Months after receiving preferential government loans, Indian sugar farmers soon will be allowed to walk away from their debts without repayment of either principal or interest, according to a Dec. 9 article by Bloomberg.

The outlet explained how some well-heeled agribusinesses are using the free money to expand at a time when the world sugar market is awash in a glut of subsidized surplus.

    Vattikuti Prasad grows rice, bananas and sugar cane on his farm as big as 27 football fields in a part of southeastern India where most farmers own plots the size of just one. He has two homes, including a four-bedroom house he rents out in a nearby town.

    This year Prasad took out...cheap farm loans from State Bank of India and said he planned to use them to open a third branch of his pesticide and seed business in the state of Andhra Pradesh. And for the second time since 2008, he wonąt be paying the money back: The government has offered to forgive 350 billion rupees [$5.6 billion] in agricultural loans, according to a report seen by Bloomberg News.

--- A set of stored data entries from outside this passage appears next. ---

namespace Sys2Proof.Claims

open Sys2Proof.Machine

theorem AllBut.refl {ps : List Part} {s : State} : AllBut ps s s := fun p _ => same_refl p s

section
variable {ps : List Part} {s t : State} (h : AllBut ps s t)
include h

theorem AllBut.setMem (a : Memory) (hp : .mem ∈ ps := by simp) : AllBut ps s (t.setMem a) := by
  intro p hn
  cases p with
  | mem => exact absurd hp hn
  | _ => exact h _ hn

theorem AllBut.setRegs (a : Vector Byte 16) (hp : .v ∈ ps := by simp) : AllBut ps s (t.setRegs a) := by
  intro p hn
  cases p with
  | v => exact absurd hp hn
  | _ => exact h _ hn

theorem AllBut.setV (r : Reg) (b : Byte) (hp : .v ∈ ps := by simp) : AllBut ps s (t.setV r b) := h.setRegs _ hp

theorem AllBut.setI (a : Word) (hp : .i ∈ ps := by simp) : AllBut ps s (t.setI a) := by
  intro p hn
  cases p with
  | i => exact absurd hp hn
  | _ => exact h _ hn

theorem AllBut.setPC (a : Word) (hp : .pc ∈ ps := by simp) : AllBut ps s (t.setPC a) := by
  intro p hn
  cases p with
  | pc => exact absurd hp hn
  | _ => exact h _ hn

theorem AllBut.setSP (a : Option (Fin 16)) (hp : .sp ∈ ps := by simp) : AllBut ps s (t.setSP a) := by
  intro p hn
  cases p with
  | sp => exact absurd hp hn
  | _ => exact h _ hn

theorem AllBut.setStack (a : Vector Word 16) (hp : .stack ∈ ps := by simp) : AllBut ps s (t.setStack a) := by
  intro p hn
  cases p with
  | stack => exact absurd hp hn
  | _ => exact h _ hn

theorem AllBut.setDT (a : Byte) (hp : .dt ∈ ps := by simp) : AllBut ps s (t.setDT a) := by
  intro p hn
  cases p with
  | dt => exact absurd hp hn
  | _ => exact h _ hn

theorem AllBut.setST (a : Byte) (hp : .st ∈ ps := by simp) : AllBut ps s (t.setST a) := by
  intro p hn
  cases p with
  | st => exact absurd hp hn
  | _ => exact h _ hn

theorem AllBut.setDisp (a : Display) (hp : .disp ∈ ps := by simp) : AllBut ps s (t.setDisp a) := by
  intro p hn
  cases p with
  | disp => exact absurd hp hn
  | _ => exact h _ hn

end

end Sys2Proof.Claims
end

section
/-! Bytes written at ascending addresses: what each address then holds, and when writes may be repeated or exchanged
(spec/20_memory.md R64, R73). -/

namespace Sys2Proof.Machine

/-- The byte at offset `k` of the bytes written. -/
theorem Memory.read_writeBytes_inside {bs : List Byte} {m : Memory} {a k : Nat} (ha : a + bs.length ≤ memSize)
    (hm : m.wf = true) (h : k < bs.length) : (m.writeBytes a bs).read (a + k) = bs[k] := by
  rw [Memory.read_writeBytes ha hm, if_pos (Nat.le_add_right a k), Nat.add_sub_cancel_left,
    List.getD_eq_getElem _ _ h]

/-- A byte after a store of `n + 1` bytes whose values are `f 0` to `f n`. -/
theorem Memory.toNat_read_writeBytes {bs : List Byte} {m : Memory} {a n : Nat} {f : Nat → Nat}
    (ha : a + bs.length ≤ memSize) (hm : m.wf = true) (hn : bs.length = n + 1)
    (hf : ∀ k, ∀ h : k < bs.length, bs[k].toNat = f k) (c : Nat) :
    ((m.writeBytes a bs).read c).toNat =
      (if a ≤ c ∧ c ≤ a + n then some (f (c - a)) else none).getD (m.read c).toNat := by
  by_cases hc : a ≤ c ∧ c ≤ a + n
  · obtain ⟨k, rfl⟩ := Nat.exists_eq_add_of_le hc.1
    rw [if_pos hc, Memory.read_writeBytes_inside ha hm (by omega), hf, Nat.add_sub_cancel_left, Option.getD_some]
  · rw [if_neg hc, Memory.read_writeBytes_outside ha hm (by omega), Option.getD_none]

/-- Writing the same bytes again changes nothing. -/
theorem Memory.writeBytes_writeBytes_same {m : Memory} {a : Nat} {bs : List Byte} (ha : a + bs.length ≤ memSize)
    (hm : m.wf = true) : (m.writeBytes a bs).writeBytes a bs = m.writeBytes a bs := by
  have hw := Memory.wf_writeBytes ha hm
  refine Memory.ext (Memory.wf_writeBytes ha hw) hw fun c => ?_
  by_cases hc : a ≤ c ∧ c < a + bs.length
  · obtain ⟨k, rfl⟩ := Nat.exists_eq_add_of_le hc.1
    rw [Memory.read_writeBytes_inside ha hw (by omega), Memory.read_writeBytes_inside ha hm (by omega)]
  · exact Memory.read_writeBytes_outside ha hw (by omega)

/-- Bytes of disjoint ranges may be written in either order. -/
theorem Memory.writeBytes_comm {m : Memory} {a a' : Nat} {bs cs : List Byte} (ha : a + bs.length ≤ memSize)
    (ha' : a' + cs.length ≤ memSize) (hm : m.wf = true)
    (disjoint : a + bs.length ≤ a' ∨ a' + cs.length ≤ a) :
    (m.writeBytes a bs).writeBytes a' cs = (m.writeBytes a' cs).writeBytes a bs := by
  have hb := Memory.wf_writeBytes ha hm
  have hc := Memory.wf_writeBytes ha' hm
  refine Memory.ext (Memory.wf_writeBytes ha' hb) (Memory.wf_writeBytes ha hc) fun e => ?_
  by_cases inB : a ≤ e ∧ e < a + bs.length
  · obtain ⟨k, rfl⟩ := Nat.exists_eq_add_of_le inB.1
    rw [Memory.read_writeBytes_outside ha' hb (by omega), Memory.read_writeBytes_inside ha hm (by omega),
      Memory.read_writeBytes_inside ha hc (by omega)]
  · rw [Memory.read_writeBytes_outside ha hc (by omega), Memory.read_writeBytes ha' hb, Memory.read_writeBytes ha' hm,
      Memory.read_writeBytes_outside ha hm (by omega)]

end Sys2Proof.Machine
end

section
/-! What a completing instruction leaves unchanged, and what the next fetch then reads (spec/20_memory.md R66, R77). -/

namespace Sys2Proof.Machine

open Sys2Proof.Claims

/-- Settles O48: the updates of an instruction that completes, one frame rule for each. -/
theorem instructionsChangeOnlyTheirParts : Obligations.InstructionsChangeOnlyTheirParts := by
  intro i s t h
  cases i <;> rw [writesPart]
  case cls => cases h; exact AllBut.refl.setDisp _
  case ret => obtain ⟨k, -, rfl⟩ := execRet_next h; exact (AllBut.refl.setPC _).setSP _
  case call => obtain ⟨k, -, rfl⟩ := execCall_next h; exact ((AllBut.refl.setSP _).setStack _).setPC _
  case jp | jpV0 => cases h; exact AllBut.refl.setPC _
  case seImm | sneImm | seReg | sneReg => cases (skipIf_eq _ _).symm.trans h; exact AllBut.refl.setPC _
  case ldImm | addImm | ldReg | orReg | andReg | xorReg | ldVxDT => cases h; exact AllBut.refl.setV _ _
  case addReg | subReg | subnReg | shr | shl => cases h; exact (AllBut.refl.setV _ _).setV _ _
  case ldVxMem =>
    obtain ⟨-, rfl⟩ := guardRange_next h
    rw [State.loadRegs_eq]
    exact AllBut.refl.setRegs _
  case drw => obtain ⟨-, rfl⟩ := execDrw_next h; exact (AllBut.refl.setDisp _).setV _ _
  case ldI | addI => cases h; exact AllBut.refl.setI _
  case ldDTVx => cases h; exact AllBut.refl.setDT _
  case ldSTVx => cases h; exact AllBut.refl.setST _
  case ldB | ldMemVx => obtain ⟨-, rfl⟩ := guardRange_next h; exact AllBut.refl.setMem _
  case unimpl => cases h; exact AllBut.refl

theorem toNat_getElem_bcdDigits (b : Byte) : ∀ k, ∀ h : k < (bcdDigits b).length,
    (bcdDigits b)[k].toNat = decimalDigit b k
  | 0, _ | 1, _ | 2, _ => by
    have := b.isLt
    simp only [bcdDigits, decimalDigit, List.getElem_cons_zero, List.getElem_cons_succ, BitVec.toNat_ofNat]
    omega
  | _ + 3, h => absurd h (by simp [bcdDigits])

theorem getElem_map_regsUpTo (s : State) (x : Reg) (k : Nat) (h : k < ((regsUpTo x).map s.getV).length) :
    ((regsUpTo x).map s.getV)[k] = s.getV (Fin.ofNat 16 k) := by
  have hk : k ≤ x.val := by rw [List.length_map, length_regsUpTo] at h; omega
  have reg : (Fin.ofNat 16 k).val = k := Nat.mod_eq_of_lt (by omega)
  have entry := getElem_regsUpTo x (Fin.ofNat 16 k) (by omega)
  rw [reg] at entry
  rw [List.getElem_map, (List.getElem?_eq_some_iff.1 entry).2]

/-- A byte after an instruction: the one it stored, else the one from before (R64, R66). -/
theorem exec_toNat_read {i : Instr} {s t : State} (hm : s.mem.wf = true) (h : exec i s = .next t) (a : Nat) :
    (t.mem.read a).toNat = (storedByte i s a).getD (s.mem.read a).toNat := by
  have frame := instructionsChangeOnlyTheirParts i s t h .mem
  cases i
  case ldB x =>
    obtain ⟨inside, rfl⟩ := guardRange_next h
    exact Memory.toNat_read_writeBytes inside hm rfl (toNat_getElem_bcdDigits _) a
  case ldMemVx x =>
    obtain ⟨inside, rfl⟩ := guardRange_next h
    have length : ((regsUpTo x).map s.getV).length = x.val + 1 := by rw [List.length_map, length_regsUpTo]
    exact Memory.toNat_read_writeBytes (length ▸ inside) hm length
      (fun k hk => congrArg _ (getElem_map_regsUpTo s x k hk)) a
  all_goals exact congrArg _ (frame (by simp [writesPart]) a)

/-- Settles O34: both bytes of the fetched word are read in the memory the instruction left. -/
theorem storedCodeIsFetchedNext : Obligations.StoredCodeIsFetchedNext := by
  intro i s t hm h inside
  refine ⟨_, fetch_eq_some.2 ⟨inside, rfl⟩, ?_⟩
  rw [eq_readWord_iff.2 rfl, exec_toNat_read hm h, exec_toNat_read hm h]

end Sys2Proof.Machine
end

section
/-! Loads before the run: the copy, the failure past the limit, and the refusal (spec/20_memory.md R70 to R73). -/

namespace Sys2Proof.Machine

open Sys2Proof.Claims

section
variable {s : State} {bs : List Byte} {off lim : Nat}

theorem load_refused (hs : s.phase ≠ .load) : load bs off lim s = .next s := by
  obtain ⟨-, h⟩ | ⟨hp, -⟩ | ⟨hp, -⟩ := load_cases bs off lim s
  · exact h
  · exact absurd hp hs
  · exact absurd hp hs

/-- A load that completes in `LOAD` phase: the bytes fit, and it copied them. -/
theorem load_eq_next (hs : s.phase = .load) {t : State} : load bs off lim s = .next t ↔
    off + bs.length ≤ min lim 4096 ∧ t = s.setMem (s.mem.writeBytes off bs) := by
  obtain ⟨hp, -⟩ | ⟨-, past, h⟩ | ⟨-, fits, h⟩ := load_cases bs off lim s
  · exact absurd hs hp
  · rw [h]
    exact ⟨nofun, fun e => absurd e.1 (by omega)⟩
  · rw [h]
    constructor
    · rintro ⟨⟩
      exact ⟨fits, rfl⟩
    · rintro ⟨-, rfl⟩
      rfl

theorem load_past_limit (hs : s.phase = .load) (past : min lim 4096 < off + bs.length) :
    ∃ h, load bs off lim s = .fault (.outOfBounds h) ∧ AllBut [.phase, .fault] s h ∧ h.phase = .halted ∧
      h.fault = ⟨1, 0⟩ := by
  obtain ⟨hp, -⟩ | ⟨-, -, h⟩ | ⟨-, fits, -⟩ := load_cases bs off lim s
  · exact absurd hs hp
  · exact ⟨_, h, allBut_enterFault s _ _, rfl, rfl⟩
  · omega

/-- A load that fits stores its bytes verbatim and changes nothing else. -/
theorem load_stores_verbatim (hs : s.phase = .load) (hm : s.mem.wf = true) (fits : off + bs.length ≤ min lim 4096) :
    ∃ t, load bs off lim s = .next t ∧ AllBut [.mem] s t ∧
      (∀ k, ∀ h : k < bs.length, t.mem.read (off + k) = bs[k]) ∧
      ∀ a, a < off ∨ off + bs.length ≤ a → t.mem.read a = s.mem.read a := by
  have ha := fits.trans (Nat.min_le_right _ _)
  exact ⟨_, (load_eq_next hs).2 ⟨fits, rfl⟩, AllBut.refl.setMem _,
    fun _ hk => Memory.read_writeBytes_inside ha hm hk, fun _ => Memory.read_writeBytes_outside ha hm⟩

end

/-- Settles O51: `LoadProgram` is the load at 0x200 with the limit 4096. -/
theorem loadProgramStoresVerbatim : Obligations.LoadProgramStoresVerbatim := by
  refine fun s bytes hs hm => ⟨fun fits => load_stores_verbatim hs hm fits, fun past => ?_⟩
  obtain ⟨h, fault, frame, -⟩ := load_past_limit (lim := memSize) hs past
  exact ⟨h, fault, frame⟩

/-- Settles O56: `LoadFont` is the load at `FONT_BASE` with the limit 0x200. -/
theorem loadFontStaysBelowTheProgram : Obligations.LoadFontStaysBelowTheProgram := by
  intro c s bytes hm
  exact ⟨load_refused, fun hs fits => load_stores_verbatim hs hm fits, fun hs past => load_past_limit hs past⟩

/-- Settles O52: one of the three cases of a load for each clause. -/
theorem loadCopiesAllOrNothing : Obligations.LoadCopiesAllOrNothing := by
  intro s bytes offset limit hm hlim
  have bound : min limit 4096 = limit := Nat.min_eq_left hlim
  refine ⟨load_refused, fun hs past => load_past_limit hs (by rwa [bound]), fun hs fits => ?_⟩
  exact ⟨_, (load_eq_next hs).2 ⟨by rwa [bound], rfl⟩, AllBut.refl.setMem _,
    fun _ => Memory.read_writeBytes (fits.trans hlim) hm⟩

    "It is easily available, so I'm taking it," Prasad, 37, said while counting a wad of 1,000-rupee notes from his shop's cash drawer under a noisy ceiling fan in the punishing heat. As many as 80 percent of fellow businessmen in his town of Tanuku, a 400-kilometer (250-mile) drive from Hyderabad toward the Bay of Bengal, have spent their farm loans on all kinds of things, especially buying more land, he said, with the confidence the money is free. "Why should we repay now?"

    As part of campaign promises to win re-election earlier this year, officials in Andhra Pradesh as well as neighboring Telangana state promised farmers debt relief. Andhra Pradesh offered to waive as much as 150,000 rupees per farmer, Telangana 100,000 rupees. Both states are following a 2008 precedent, when the central government forgave 710 billion rupees [$11.4 billion] in loans to 40 million farmers nationwide...
Combined with controversial export subsidies, government market mandates, and recent bailouts for cane mills, India seems to be pulling out all the stops in a three-way sugar subsidy race with Brazil and Thailand.

Unfortunately, such actions have gutted global sugar prices and harmed farmers in many developing nations as a result.

It serves as yet another example of why a zero-for-zero sugar policy is so sorely needed.